From Publishers Weekly

The disgust felt by early Christians for the flesh was a radical departure from both pagan and Jewish sexual attitudes. In fact, as Princeton professor Pagels (The Gnostic Gospels) demonstrates, the ascetic movement in Christianity met with great resistance in the first four centuries A.D. Sex became fully tainted, inextricably linked to sin under the teachings of Augustine. This troubled sinner invoked Adam and Eve to justify his idiosyncratic view of humanity as permanently scarred by the Fall. Instead of being dismissed as marginal, Augustine's grim outlook took hold, according to Pagels, because it was politically expedient.
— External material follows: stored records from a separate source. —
-- ==== Sys2Proof/Machine/Dispatch.lean ====
section
/-! DEFINITION. The meaning of each step: one arm per constructor. -/

namespace Sys2Proof.Machine
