-- ==== Sys2Proof/Laws/PerInstr.lean ====
section
/-! SUPPORT. Per-instruction families: `roundTrip`, decoding of the bytes of a well-formed instruction gives it back. -/

namespace Sys2Proof.Laws

set_option Elab.async false
set_option linter.unusedSimpArgs false

/-- The bytes that an instruction encodes to decode to it and leave the bytes behind them; only a device step and the
model's name for a word that is no instruction have no bytes. -/
def roundTrip.Statement (i : Instr) : Prop :=
  match encodeBytes i with
  | some bs => i.wf = true → ∀ rest, decodeBytes (bs ++ rest) = .ok (i, rest)
  | none => Instr.ctorIdx (.illegalWord 0) ≤ i.ctorIdx

/-- The four bytes of a word read back as the word. -/
theorem leNat_leBytes_word (w : Word) : BitVec.ofNat 32 (leNat (leBytes 4 w.toNat)) = w := by
  apply BitVec.eq_of_toNat_eq
  simp [leNat, leBytes]
  omega

theorem length_leBytes (n v : Nat) : (leBytes n v).length = n := by
  induction n generalizing v with
  | zero => rfl
  | succ n ih => simp [leBytes, ih]

/-- A one-word instruction follows from its word. -/
theorem roundTrip.of_word (i : Instr) (w : Word) (h1 : encode i = some [w]) (h2 : i.wf = true → decodeWord w = .ok i)
    (h3 : (w.extractLsb' 26 6 == 0x3C) = false) : roundTrip.Statement i := by
  have h4 : encodeBytes i = some (leBytes 4 w.toNat) := by simp [encodeBytes, h1]
  simp only [roundTrip.Statement, h4]
  intro hw rest
  have h5 : (leBytes 4 w.toNat ++ rest).take 4 = leBytes 4 w.toNat := by
    rw [List.take_append_of_le_length (by simp [length_leBytes])]
    rw [List.take_of_length_le (by simp [length_leBytes])]
  have h6 : (leBytes 4 w.toNat ++ rest).drop 4 = rest := by
    rw [List.drop_append_of_le_length (by simp [length_leBytes])]
    rw [List.drop_of_length_le (by simp [length_leBytes]), List.nil_append]
  have h7 : ¬ (leBytes 4 w.toNat ++ rest).length < 4 := by simp [length_leBytes]
  simp only [decodeBytes, h7, if_false, h5, leNat_leBytes_word, h3, h2 hw, h6]
  rfl

/-! Small fields inside a field. -/

theorem hi3 : ∀ p : BitVec 3, (p ++ 0#2 : BitVec 5).extractLsb' 2 3 = p := by decide
theorem lo3 : ∀ p : BitVec 3, (p ++ 0#2 : BitVec 5).extractLsb' 0 2 = 0#2 := by decide
theorem low3 : ∀ p : BitVec 3, (0#2 ++ p : BitVec 5).extractLsb' 0 3 = p := by decide
theorem high3 : ∀ p : BitVec 3, (0#2 ++ p : BitVec 5).extractLsb' 3 2 = 0#2 := by decide
theorem low2 : ∀ p : BitVec 2, (0#1 ++ p : BitVec 3).extractLsb' 0 2 = p := by decide
theorem high2 : ∀ p : BitVec 2, (0#1 ++ p : BitVec 3).extractLsb' 2 1 = 0#1 := by decide
theorem split5 : ∀ r : BitVec 5, r.extractLsb' 2 3 ++ (r.extractLsb' 0 2 ++ 0#1 : BitVec 3).extractLsb' 1 2 = r := by decide
theorem tail5 : ∀ r : BitVec 5, (r.extractLsb' 0 2 ++ 0#1 : BitVec 3).extractLsb' 0 1 = 0#1 := by decide
theorem shiftF : ∀ c : BitVec 6, (0#7 ++ c : BitVec 13).extractLsb' 11 2 = 0#2 ∧ (32#7 ++ c : BitVec 13).extractLsb' 11 2 = 1#2 ∧
    (64#7 ++ c : BitVec 13).extractLsb' 11 2 = 2#2 := by decide
theorem shiftZ : ∀ c : BitVec 6, (0#7 ++ c : BitVec 13).extractLsb' 6 5 = 0#5 ∧ (32#7 ++ c : BitVec 13).extractLsb' 6 5 = 0#5 ∧
    (64#7 ++ c : BitVec 13).extractLsb' 6 5 = 0#5 := by decide
theorem shiftC : ∀ c : BitVec 6, (0#7 ++ c : BitVec 13).extractLsb' 0 6 = c ∧ (32#7 ++ c : BitVec 13).extractLsb' 0 6 = c ∧
    (64#7 ++ c : BitVec 13).extractLsb' 0 6 = c := by decide
theorem cmpiK (k : BitVec 3) (i : BitVec 10) : (k ++ i : BitVec 13).extractLsb' 10 3 = k := by
  ext j hj; simp [BitVec.getElem_extractLsb']; grind
theorem cmpiI (k : BitVec 3) (i : BitVec 10) : (k ++ i : BitVec 13).extractLsb' 0 10 = i := by
  ext j hj; simp [BitVec.getElem_extractLsb']; grind
theorem csrC (c : BitVec 12) : (0#1 ++ c : BitVec 13).extractLsb' 0 12 = c := by
  ext j hj; simp [BitVec.getElem_extractLsb']; grind
theorem csrZ (c : BitVec 12) : (0#1 ++ c : BitVec 13).extractLsb' 12 1 = 0#1 := by
  ext j hj; simp [BitVec.getElem_extractLsb']; grind
theorem fcvtB : ∀ (m : BitVec 2) (t : BitVec 1), (m ++ t ++ 0#2 : BitVec 5).extractLsb' 3 2 = m ∧
    (m ++ t ++ 0#2 : BitVec 5).extractLsb' 2 1 = t ∧ (m ++ t ++ 0#2 : BitVec 5).extractLsb' 0 2 = 0#2 := by decide
theorem trapD : ∀ c : BitVec 7, (0#3 ++ c.extractLsb' 5 2 : BitVec 5).extractLsb' 2 3 = 0#3 ∧
    (0#3 ++ c.extractLsb' 5 2 : BitVec 5).extractLsb' 0 2 ++ c.extractLsb' 0 5 = c := by decide
theorem vcvtF : ∀ (x : BitVec 1) (u : BitVec 2) (v : BitVec 1) (c : BitVec 4), (x ++ u ++ v ++ c : BitVec 8).extractLsb' 7 1 = x ∧
    (x ++ u ++ v ++ c : BitVec 8).extractLsb' 5 2 = u ∧ (x ++ u ++ v ++ c : BitVec 8).extractLsb' 4 1 = v ∧
    (x ++ u ++ v ++ c : BitVec 8).extractLsb' 0 4 = c := by decide
theorem all1 : ∀ s : BitVec 1, s = 0 ∨ s = 1 := by decide
theorem all2 : ∀ s : BitVec 2, s = 0 ∨ s = 1 ∨ s = 2 ∨ s = 3 := by decide
theorem all3 : ∀ s : BitVec 3, s = 0 ∨ s = 1 ∨ s = 2 ∨ s = 3 ∨ s = 4 ∨ s = 5 ∨ s = 6 ∨ s = 7 := by decide

/-! The instruction words. -/

theorem decodeWord_01 {w : Word} (h : w.extractLsb' 26 6 = 0x01#6) : decodeWord w = decodeAlu (.unpack w) := by
  simp only [decodeWord, h]
theorem decodeWord_02 {w : Word} (h : w.extractLsb' 26 6 = 0x02#6) : decodeWord w = decodeImm .addi (.unpack w) := by
  simp only [decodeWord, h]
theorem decodeWord_03 {w : Word} (h : w.extractLsb' 26 6 = 0x03#6) : decodeWord w = decodeImm .andi (.unpack w) := by
  simp only [decodeWord, h]
theorem decodeWord_04 {w : Word} (h : w.extractLsb' 26 6 = 0x04#6) : decodeWord w = decodeImm .ori (.unpack w) := by
  simp only [decodeWord, h]
theorem decodeWord_05 {w : Word} (h : w.extractLsb' 26 6 = 0x05#6) : decodeWord w = decodeImm .xori (.unpack w) := by
  simp only [decodeWord, h]
theorem decodeWord_06 {w : Word} (h : w.extractLsb' 26 6 = 0x06#6) : decodeWord w = decodeShiftImm (.unpack w) := by
  simp only [decodeWord, h]
theorem decodeWord_07 {w : Word} (h : w.extractLsb' 26 6 = 0x07#6) : decodeWord w = decodeCmpi (.unpack w) := by
  simp only [decodeWord, h]
theorem decodeWord_08 {w : Word} (h : w.extractLsb' 26 6 = 0x08#6) : decodeWord w = decodeU .lih (.unpack w) := by
  simp only [decodeWord, h]
theorem decodeWord_09 {w : Word} (h : w.extractLsb' 26 6 = 0x09#6) : decodeWord w = decodeU .addpc (.unpack w) := by
  simp only [decodeWord, h]
theorem decodeWord_0A {w : Word} (h : w.extractLsb' 26 6 = 0x0A#6) : decodeWord w = decodeCmp (.unpack w) := by
  simp only [decodeWord, h]
theorem decodeWord_0B {w : Word} (h : w.extractLsb' 26 6 = 0x0B#6) : decodeWord w = decodePred (.unpack w) := by
  simp only [decodeWord, h]
theorem decodeWord_0C {w : Word} (h : w.extractLsb' 26 6 = 0x0C#6) : decodeWord w = decodeFp (.unpack w) := by
  simp only [decodeWord, h]
theorem decodeWord_0D {w : Word} (h : w.extractLsb' 26 6 = 0x0D#6) : decodeWord w = decodeMulDiv (.unpack w) := by
  simp only [decodeWord, h]
theorem decodeWord_10 {w : Word} (h : w.extractLsb' 26 6 = 0x10#6) : decodeWord w = decodeB .br (.unpack w) := by
  simp only [decodeWord, h]
theorem decodeWord_11 {w : Word} (h : w.extractLsb' 26 6 = 0x11#6) : decodeWord w = decodeB .brn (.unpack w) := by
  simp only [decodeWord, h]
theorem decodeWord_12 {w : Word} (h : w.extractLsb' 26 6 = 0x12#6) : decodeWord w = decodeU .jal (.unpack w) := by
  simp only [decodeWord, h]
theorem decodeWord_13 {w : Word} (h : w.extractLsb' 26 6 = 0x13#6) : decodeWord w = decodeImm .jalr (.unpack w) := by
  simp only [decodeWord, h]
theorem decodeWord_14 {w : Word} (h : w.extractLsb' 26 6 = 0x14#6) : decodeWord w = decodeMem .ldb (.unpack w) := by
  simp only [decodeWord, h]
theorem decodeWord_15 {w : Word} (h : w.extractLsb' 26 6 = 0x15#6) : decodeWord w = decodeMem .ldh (.unpack w) := by
  simp only [decodeWord, h]
theorem decodeWord_16 {w : Word} (h : w.extractLsb' 26 6 = 0x16#6) : decodeWord w = decodeMem .ldw (.unpack w) := by
  simp only [decodeWord, h]
theorem decodeWord_17 {w : Word} (h : w.extractLsb' 26 6 = 0x17#6) : decodeWord w = decodeMem .ldd (.unpack w) := by
  simp only [decodeWord, h]
theorem decodeWord_18 {w : Word} (h : w.extractLsb' 26 6 = 0x18#6) : decodeWord w = decodeMem .ldbn (.unpack w) := by
  simp only [decodeWord, h]
theorem decodeWord_19 {w : Word} (h : w.extractLsb' 26 6 = 0x19#6) : decodeWord w = decodeMem .ldhn (.unpack w) := by
  simp only [decodeWord, h]
theorem decodeWord_1A {w : Word} (h : w.extractLsb' 26 6 = 0x1A#6) : decodeWord w = decodeMem .ldwn (.unpack w) := by
  simp only [decodeWord, h]
theorem decodeWord_1B {w : Word} (h : w.extractLsb' 26 6 = 0x1B#6) : decodeWord w = decodeMem .stb (.unpack w) := by
  simp only [decodeWord, h]
theorem decodeWord_1C {w : Word} (h : w.extractLsb' 26 6 = 0x1C#6) : decodeWord w = decodeMem .sth (.unpack w) := by
  simp only [decodeWord, h]
theorem decodeWord_1D {w : Word} (h : w.extractLsb' 26 6 = 0x1D#6) : decodeWord w = decodeMem .stw (.unpack w) := by
  simp only [decodeWord, h]
theorem decodeWord_1E {w : Word} (h : w.extractLsb' 26 6 = 0x1E#6) : decodeWord w = decodeMem .std (.unpack w) := by
  simp only [decodeWord, h]
theorem decodeWord_1F {w : Word} (h : w.extractLsb' 26 6 = 0x1F#6) : decodeWord w = decodeMemx (.unpack w) := by
  simp only [decodeWord, h]
theorem decodeWord_20 {w : Word} (h : w.extractLsb' 26 6 = 0x20#6) : decodeWord w = decodeFence (.unpack w) := by
  simp only [decodeWord, h]
theorem decodeWord_21 {w : Word} (h : w.extractLsb' 26 6 = 0x21#6) : decodeWord w = decodeAmo (.unpack w) := by
  simp only [decodeWord, h]
theorem decodeWord_22 {w : Word} (h : w.extractLsb' 26 6 = 0x22#6) : decodeWord w = decodeStrand (.unpack w) := by
  simp only [decodeWord, h]
theorem decodeWord_23 {w : Word} (h : w.extractLsb' 26 6 = 0x23#6) : decodeWord w = decodeMsg (.unpack w) := by
  simp only [decodeWord, h]
theorem decodeWord_24 {w : Word} (h : w.extractLsb' 26 6 = 0x24#6) : decodeWord w = decodeTask (.unpack w) := by
  simp only [decodeWord, h]
theorem decodeWord_25 {w : Word} (h : w.extractLsb' 26 6 = 0x25#6) : decodeWord w = decodeStream (.unpack w) := by
  simp only [decodeWord, h]
theorem decodeWord_26 {w : Word} (h : w.extractLsb' 26 6 = 0x26#6) : decodeWord w = decodeCast (.unpack w) := by
  simp only [decodeWord, h]
theorem decodeWord_27 {w : Word} (h : w.extractLsb' 26 6 = 0x27#6) : decodeWord w = decodeGram (.unpack w) := by
  simp only [decodeWord, h]
theorem decodeWord_28 {w : Word} (h : w.extractLsb' 26 6 = 0x28#6) : decodeWord w = decodeSys (.unpack w) := by
  simp only [decodeWord, h]
theorem decodeWord_29 {w : Word} (h : w.extractLsb' 26 6 = 0x29#6) : decodeWord w = decodeCsrfi (.unpack w) := by
  simp only [decodeWord, h]
theorem decodeWord_30 {w : Word} (h : w.extractLsb' 26 6 = 0x30#6) : decodeWord w = decodeValu (.unpack w) := by
  simp only [decodeWord, h]
theorem decodeWord_31 {w : Word} (h : w.extractLsb' 26 6 = 0x31#6) : decodeWord w = decodeVfp (.unpack w) := by
  simp only [decodeWord, h]
theorem decodeWord_32 {w : Word} (h : w.extractLsb' 26 6 = 0x32#6) : decodeWord w = decodeVmem (.unpack w) := by
  simp only [decodeWord, h]
theorem decodeWord_33 {w : Word} (h : w.extractLsb' 26 6 = 0x33#6) : decodeWord w = decodeVred (.unpack w) := by
  simp only [decodeWord, h]
theorem decodeWord_34 {w : Word} (h : w.extractLsb' 26 6 = 0x34#6) : decodeWord w = decodeVperm (.unpack w) := by
  simp only [decodeWord, h]
theorem decodeWord_35 {w : Word} (h : w.extractLsb' 26 6 = 0x35#6) : decodeWord w = decodeVmask (.unpack w) := by
  simp only [decodeWord, h]
theorem decodeWord_36 {w : Word} (h : w.extractLsb' 26 6 = 0x36#6) : decodeWord w = decodeVcvt (.unpack w) := by
  simp only [decodeWord, h]
theorem decodeWord_37 {w : Word} (h : w.extractLsb' 26 6 = 0x37#6) : decodeWord w = decodeVgen (.unpack w) := by
  simp only [decodeWord, h]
Now that Christianity had become the imperial religion, Rome wanted its imperfect subjects to obey a strong Christian state. This highly provocative history links the religious roots of Western sexual attitudes to women's inferior status through the centuries.
Copyright 1988 Reed Business Information, Inc. --This text refers to the Hardcover edition.

From Library Journal

Pagels explores the development of the ideas of human nature, moral freedom, and sexuality in the four centuries following Christ. Focusing on the various interpretations of the Genesis creation stories, she concludes that early Christians regarded their message to be one of moral freedom and human worth. In the 5th century, Augustine turned the tide with his view of human depravity and original sin (which he linked with sexuality). She argues that his interpretations, implying human incapacity for true political freedom, appealed to the interests of the emerging Christian state and forged the mainstream of ensuing Christian theology. In her analysis, Pagels does not convincingly deal with other foundational biblical material, although she does ably dismantle Augstine's identification of sexuality with original sin. Cynthia Widmer, Williamstown, Mass.
Copyright 1988 Reed Business Information, Inc. --This text refers to the Hardcover edition.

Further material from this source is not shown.